- [Records contained in a dataset]:
------------------------------------------------------------

-- ==== Sys2Proof/Machine/Rails.lean ====
section
/-! DEFINITION. Sys2Proof/Machine/Rails.lean: what is lost when a rail switches off (R46, R78, R80, R118, R122, R491,
R518), the resets (R87) and the start of a boot (R91). -/
namespace Sys2Proof.Machine

/-- Registers of block `b` and its committed view return to reset (R491). -/
def State.clearBlock (s : State) (b : Nat) : State :=
  let lo := if b = 0xE then 0x100000000 else 0x01000000 + b * 0x100000
  { s with regs := SMap.drop s.regs lo (lo + 0x100000), committed := SMap.drop s.committed lo (lo + 0x100000),
           latches := SMap.drop s.latches lo (lo + 0x100000) }

/-- Commit group of a register block (R114). -/
def groupOf : Nat → Option Nat
  | 0x1 => some 0 | 0x2 => some 1 | 0x3 => some 2 | 0x4 => some 3 | 0x5 => some 4 | 0x6 => some 5 | 0x7 => some 6
  | 0x8 => some 7 | 0x9 => some 8 | 0xA => some 9 | 0xC => some 10 | 0xB => some 11 | _ => none

def groupBlock (g : Nat) : Nat := [0x1, 0x2, 0x3, 0x4, 0x5, 0x6, 0x7, 0x8, 0x9, 0xA, 0xC, 0xB].getD g 0xFF

def groupHit (groups a : Nat) : Bool := match groupOf (blockOf a) with
  | some g => testBit groups g
  | none => false

/-- `m` with the RWC bits of the named groups' registers as in `src`. -/
def copySets (groups : Nat) (src m : SMap Word) : SMap Word :=
  let keys := (((m.map (·.1)) ++ src.map (·.1)).filter (groupHit groups)).dedup
  keys.foldl (fun x a =>
    let r := resetAt a
    let k := rwcAt a
    SMap.set r x a ((SMap.get r x a &&& ~~~k) ||| (SMap.get r src a &&& k))) m

/-- End of a commit of the register path: RESULT, then vector 16 (R101, R127, R128). -/
def State.commitResult (s : State) (path : Option (Fin 16)) (status detail : Nat) : State :=
  match path with
  | some m => if s.mst m = mRUNNING then s.complete m status detail else s
  | none => (s.wr MBX_COMMIT_STAT.RESULT 0 status).msix 16

/-- MBX_COMMIT_STAT.STATE follows the engine's commits: waiting before checking. -/
def State.noteCommits (s : State) : State :=
  s.wr MBX_COMMIT_STAT.STATE 0 (if s.gr.commits.any (fun c => c.stage = .checking) then 1
    else if s.gr.commits.isEmpty then 0 else 2)

/-- A commit in its check, or waiting, whose group loses its rails ends with ST_WRONG_MODE (R118). -/
def State.abortCommits (s : State) (rail : Nat) : State :=
  let hit (c : Commit) : Bool := (List.range 12).any (fun g => testBit c.groups g && blockRail (groupBlock g) = rail)
  let dead := s.gr.commits.filter hit
  if dead.isEmpty then s
  else
    let s := s.updGr fun g => { g with commits := g.commits.filter (fun c => !hit c) }
    (s.each dead (fun s c => s.commitResult c.path ST_WRONG_MODE 0)).noteCommits

def State.clearReg (s : State) (r : Reg) (i : Nat) : State := s.setReg r i (BitVec.ofNat 32 (r.reset i))

/-- Unbinds a table (R122): entries invalid, queue dropped, a sync in progress ends with ST_WRONG_MODE. -/
def State.unbind (s : State) (t : Nat) (keep : Bool := false) : State :=
  let syncs := (s.table t).queue.filterMap (·.mbx)
  let s := s.updTable t fun x =>
    if keep then { x with queue := [] } else { x with addr := none, queue := [], entries := [] }
  let s := if keep then s else s.clearReg R.MBX_DT_BIND t
  s.each syncs (fun s m => if s.mst m = mRUNNING then s.complete m ST_WRONG_MODE else s)

/-- What the timing die and the twin block lose with their rails (R306, R386, R404, R417, R439, R488). -/
def State.loseTiming (s : State) : State :=
  let s := s.quiesce
  let s := { s with tb := {} }
  let s := { s with tt := {} }
  let s := { s with ref := {} }
  let s := { s with syn := {} }
  let s := { s with tdc := {} }
  { s with cal := {} }
def State.loseTwin (s : State) : State := { s.setRole false with twin := {} }

/-- Rail 1: forwarding, Almanac, frames on their way, counters not yet folded. -/
def State.loseFwd (s : State) : State :=
  let keep := s.bit PWR_MODE_STAT.HBM_RETAINED
  let s := s.each tableIds (fun s t => s.unbind t (keep && t = 0x30))
  let s := (s.clearBlock 0x3).clearBlock 0x5
  let s := s.wr PWR_CLK_STAT.CORE_RUN 0 0
  let s := s.updGr fun g => { g with store := [] }
  let s := { s with fwd := {} }
  let s := { s with alm := {} }
  let s := { s with tacc := [] }
  let s := { s with ports := s.ports.map (fun (p : Nat × Port) => (p.1, { p.2 with tx := none, preempted := none, asm := none })) }
  { s with sheaves := (s.sheaves.map (fun (h : Nat × Sheaf) =>
    (h.1, ({ nextSeq := h.2.nextSeq, legSeq := (h.2.nextSeq, h.2.nextSeq) } : Sheaf)))).filter (fun h => h.2 ≠ ({} : Sheaf)) }

/-- Rail 2: the Granary; retired pages stay retired, and retired buffers are noted until FORWARD is entered again (R266,
R454); the tag of such a buffer is Retired, 7. -/
def State.loseGranary (s : State) : State :=
  let r := s.grn.pageRetired
  let s := (List.range 16).foldl (fun s m =>
    if s.mst m = mRUNNING && ((s.mbxAt m).job = some (.sweep false) || (s.mbxAt m).job = some (.sweep true)) then s.complete m ST_WRONG_MODE else s) s
  { s.clearBlock 0x4 with grn := { pageRetired := r, bufs := s.grn.bufs.filter (fun e => e.2.kind = 7) } }.wr GRN_SILO_STAT.FREE_PAGES 0 (25022464 - r.length - s.evt.remap.length)

/-- Rail 3: the Tally and the flow table. -/
def State.loseTally (s : State) : State :=
  { s.unbind 0x30 with tally := [], tacc := [] }

/-- Rail 4: the timing die with the event engine. -/
def State.loseTimeDie (s : State) : State :=
  let s := s.loseTiming
  let s := (((((s.clearBlock 0x6).clearBlock 0x7).clearBlock 0x8).clearBlock 0x9).clearBlock 0xA).clearBlock 0xB
  let s := ((s.wr PWR_CLK_STAT.MDLL_LOCK 0 0).wr PWR_CLK_STAT.TCLK_RUN 0 0).wr PWR_CLK_STAT.TICK_RUN 0 0
  let s := s.updPwr fun p => { p with mdllAt := none, mdllHold := false }
  s.updEvt fun e => { e with due := [], log := [], latch := none, level := 0, frozen := false, reloadAt := none }

/-- Rail 5: the oven. -/
def State.loseOcxo (s : State) : State :=
  let s := (s.wr PWR_CLK_STAT.OCXO_HEATING 0 0).wr PWR_CLK_STAT.OCXO_WARM 0 0
  let s := s.wr PWR_OCXO_STAT.OVEN_ERR 0 0
  s.updPwr fun p => { p with heaterOn := none, ovenFrom := none, ovenAt := none }

/-- What the journal holds of the commands in progress; without any, what it held before (R95, R109). -/
def State.journalled (s : State) : List (Nat × Bool × Bool) :=
  let l := (List.range 16).filterMap (fun m =>
    if s.mst m = mRUNNING then some (m, (s.mbxAt m).final, (s.mbxAt m).retry) else none)
  if l.isEmpty then s.boot.kept else l

/-- Rail 6: the Grange, lines, mirror. The journal stays (R95). -/
def State.loseGrange (s : State) : State :=
  let kept := s.journalled
  let s := s.loseTwin
  let s := ((((s.clearBlock 0x0).clearBlock 0x1).clearBlock 0x2).clearBlock 0xC).clearBlock 0xE
  let s := (s.wr PWR_BOOT_STAT.STATE 0 0).wr PWR_BOOT_STAT.RELEASE 0 0
  let s := s.updBoot fun b =>
    { b with running := false, journal := false, relink := false, flashBusy := none, kept := kept }
  let s := { s with gr := {} }
  let s := { s with mem := [] }
  let s := { s with ports := [] }
  let s := { s with cars := [] }
  let s := { s with sheaves := [] }
  { s with tt := {} }

/-- The contents that go with a rail; a switch reset loses them without the rail going off (R87). -/
def State.lose (s : State) (r : Nat) : State :=
  match r with
  | 0 => s.wr PWR_CLK_STAT.SDREF_RUN 0 0
  | 1 => s.loseFwd
  | 2 => s.loseGranary
  | 3 => s.loseTally
  | 4 => s.loseTimeDie
  | 5 => s.loseOcxo
  | 6 => s.loseGrange
  | _ => s

/-- Rail `r` switches off: it leaves RAIL_REQ and RAIL_OK, its blocks' registers return to reset, and what it powers is
lost. -/
def State.railOff (s : State) (r : Nat) : State :=
  if !s.railReq r then s
  else
    let s := s.wr PWR_RAIL_STAT.RAIL_REQ 0 (clearBit (s.rd PWR_RAIL_STAT.RAIL_REQ) r)
    let s := s.wr PWR_RAIL_STAT.RAIL_OK 0 (clearBit (s.rd PWR_RAIL_STAT.RAIL_OK) r)
    let s := s.updPwr fun p => { p with ramp := SMap.erase p.ramp r }
    let s := s.abortCommits r
    s.lose r

/-- Port `p` waits in DOWN_PENDING and its DOWN_DEB has ended (R137). -/
def State.debEnds (s : State) (p : Nat) : Bool :=
  s.rd PRT_STAT.LINK_STATE p = 7 && (s.port p).faults ≠ 0 &&
    decide ((s.port p).downAt + s.rd PRT_LINK_CFG.DOWN_DEB p * usT ≤ s.now)

/-- Carrier `c` has had no valid timing grain for 8 µs (R188). -/
def State.silent (s : State) (c : Nat) : Bool := (s.car c).rx.valid && decide ((s.car c).rx.at_ + 12800 ≤ s.now)

/-- A switch reset of this tick has cleared the occasion of `e`, whose row still raises it, once (R450). -/
def State.wasCut (s : State) (e : CutEv) : Bool := s.pwr.cut.1 = s.now && s.pwr.cut.2.contains e
def State.pastCut (s : State) (e : CutEv) : State := s.updPwr fun w => { w with cut := (w.cut.1, w.cut.2.erase e) }

/-- Reset causes and the log record of a reset that leaves the log (R94, R450; log entry 9). -/
def State.resetCause (s : State) (b : Nat) : State :=
  let s := s.setReg R.PWR_RESET_CAUSE 0 (s.reg R.PWR_RESET_CAUSE 0 ||| BitVec.ofNat 32 (2 ^ b))
  s.logAdd 1 0xD b 0

/-- PWR_FEED_STAT and the conducting switches (R37, R38, R69): the higher voltage carries, both within 0.5 V. The voltages
at the lands are taken to be what the monitors read (DESIGN CHOICE, log entry 119). -/
def State.feedRegs (s : State) : State :=
  let a := s.pwr.feedA
  let b := s.pwr.feedB
  let ca := a.connected && (!b.connected || b.volt ≤ a.volt + 50)
  let cb := b.connected && (!a.connected || a.volt ≤ b.volt + 50)
  let s := (s.wrB PWR_FEED_STAT.A_OK 0 a.connected).wrB PWR_FEED_STAT.B_OK 0 b.connected
  let s := (s.wrB PWR_FEED_STAT.A_CONDUCTING 0 ca).wrB PWR_FEED_STAT.B_CONDUCTING 0 cb
  let s := (s.wrB PWR_FEED_STAT.A_OVER 0 a.overV).wrB PWR_FEED_STAT.B_OVER 0 b.overV
  (s.wrB PWR_FEED_STAT.A_REVERSED 0 a.reversed).wrB PWR_FEED_STAT.B_REVERSED 0 b.reversed

/-- What a power-on reset leaves besides the reset values: queue, time, feeds, straps, flash and the output record. -/
def State.fromReset (s : State) (straps : Nat) : State :=
  let r : State :=
    { State.reset with
      pending := s.pending, now := s.now, nextOrd := s.nextOrd, nextFrame := s.nextFrame, nextFree := s.nextFree,
      out := s.out,
      boot := { slotA := s.boot.slotA, slotB := s.boot.slotB, active := s.boot.active, history := s.boot.history,
                saved := s.boot.saved, minRelease := s.boot.minRelease, serial := s.boot.serial,
                manuf := s.boot.manuf, ocxo := s.boot.ocxo },
      pwr := { feedA := s.pwr.feedA, feedB := s.pwr.feedB, rideEnd := s.pwr.rideEnd, straps := straps,
               perstLow := s.pwr.perstLow, tap := s.pwr.tap, optLow := s.pwr.optLow } }
  (r.wr PWR_SMB_STAT.ADDR 0 (0x58 + straps)).feedRegs

/-- The reset of the pin and of PWR_RESET_CTL.MODULE (R87): everything but the fault history, the reset causes and the
retention SRAM with its journal (R95). A test instruction of the TAP ends with ISOLATE (R68). -/
def State.moduleReset (s : State) (cause : Nat) : State :=
  let r := (s.fromReset s.pwr.straps).tapLeave
  let r := r.updPwr fun p => { p with resetAt := some s.now }
  let r := r.setReg R.EVT_LASTING 0 (s.reg R.EVT_LASTING 0)
  let r := (List.range 11).foldl (fun r c => r.setReg R.EVT_FCNT c (s.reg R.EVT_FCNT c)) r
  let r := r.setReg R.PWR_RESET_CAUSE 0 (s.reg R.PWR_RESET_CAUSE 0 ||| BitVec.ofNat 32 (2 ^ cause))
  let r := r.wrB PWR_FEED_STAT.RIDE_THROUGH 0 (s.bit PWR_FEED_STAT.RIDE_THROUGH)
  let r := r.updBoot fun b => { b with kept := s.journalled }
  let r := r.wr GRN_SILO_STAT.FREE_PAGES 0 (25022464 - s.evt.remap.length)
  r.updEvt fun e => { e with rows := s.evt.rows, units := s.evt.units, remap := s.evt.remap,
                             repairs := s.evt.repairs, unrepaired := s.evt.unrepaired }

/-- A read of an image starts; its length in time is open (R91, R519, log entry 57). -/
def State.startRead (s : State) : State :=
  let s := s.updBoot fun b => { b with checkFrom := s.now + Config.imageRead s.nextFree }
  { s with nextFree := s.nextFree + 1 }

/-- The boot ROM starts its sequence (R91, R518, R519). -/
def State.startBoot (s : State) (journal : Bool) : State :=
  let s := s.setReg R.PWR_BOOT_STAT 0 (BitVec.ofNat 32 (1 + 8 * s.boot.active))
  (s.updBoot fun b => { b with running := true, slotsTried := 0, second := false, lasting := 0, journal := journal,
                               flashBusy := none }).startRead

/-- A power fault (R47, R82): PGOOD (in its tick) and FAULT_N low, POWER_FAULT set; with always-on power the controller
switches off every rail but 7 (and 5 when the oven is to stay warm and the fault is not on rail 5) and enters DORMANT,
which LAST_FROM and LAST_TO show as a transition (DESIGN CHOICE, log entry 78). -/
def State.powerFault (s : State) (rail : Option Nat) : State :=
  let s := (s.raise EV.PWR_POWER_FAULT).tapLeave
  let s := s.updPwr fun p => { p with faultAt := some s.now }
  let keep5 := s.bit PWR_MODE_CTL.OCXO_HOLD_WARM && rail ≠ some 5
  let rails := if keep5 then [0, 1, 2, 3, 4, 6] else [0, 1, 2, 3, 4, 5, 6]
  let from_ := s.mode
  let s := s.wr PWR_MODE_STAT.HBM_RETAINED 0 0
  let s := rails.foldl State.railOff s
  let s := s.updPwr fun p => { p with lanes := [], held := [], trans := none, oldRails := 0 }
  let s := (s.wr PWR_MODE_CTL.IN_TRANSITION 0 0).wr PWR_MODE_CTL.REQ_MODE 0 mDORMANT
  let s := s.wr PWR_MODE_CTL.CUR_MODE 0 mDORMANT
  let s := s.wr PWR_MODE_STAT.ISO_CAUSE 0 0
  if from_ = mDORMANT then s
  else (s.wr PWR_MODE_STAT.LAST_FROM 0 from_).wr PWR_MODE_STAT.LAST_TO 0 mDORMANT

end Sys2Proof.Machine
end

------------------------------------------------------------

- [About this task]: For every line of the entries above that holds "clearBit", add one to a tally, and report only the final count.

- [Response]: 2